> **WORK TO COMPLETE**
Here are some entries; quote each one exactly.

> **RECORDS FOR THE TASK**

-- ==== Sys2Proof/Laws/State.lean ====
section
/-!
SUPPORT. One lemma for each field that an update of State leaves as it was.
-/

namespace Sys2Proof.Laws
open Sys2Proof Sys2Proof.Machine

> **RESPONSE AREA**
-- ==== Sys2Proof/Laws/State.lean ====
section
/-!
SUPPORT. One lemma for each field that an update of State leaves as it was.
-/

namespace Sys2Proof.Laws
open Sys2Proof Sys2Proof.Machine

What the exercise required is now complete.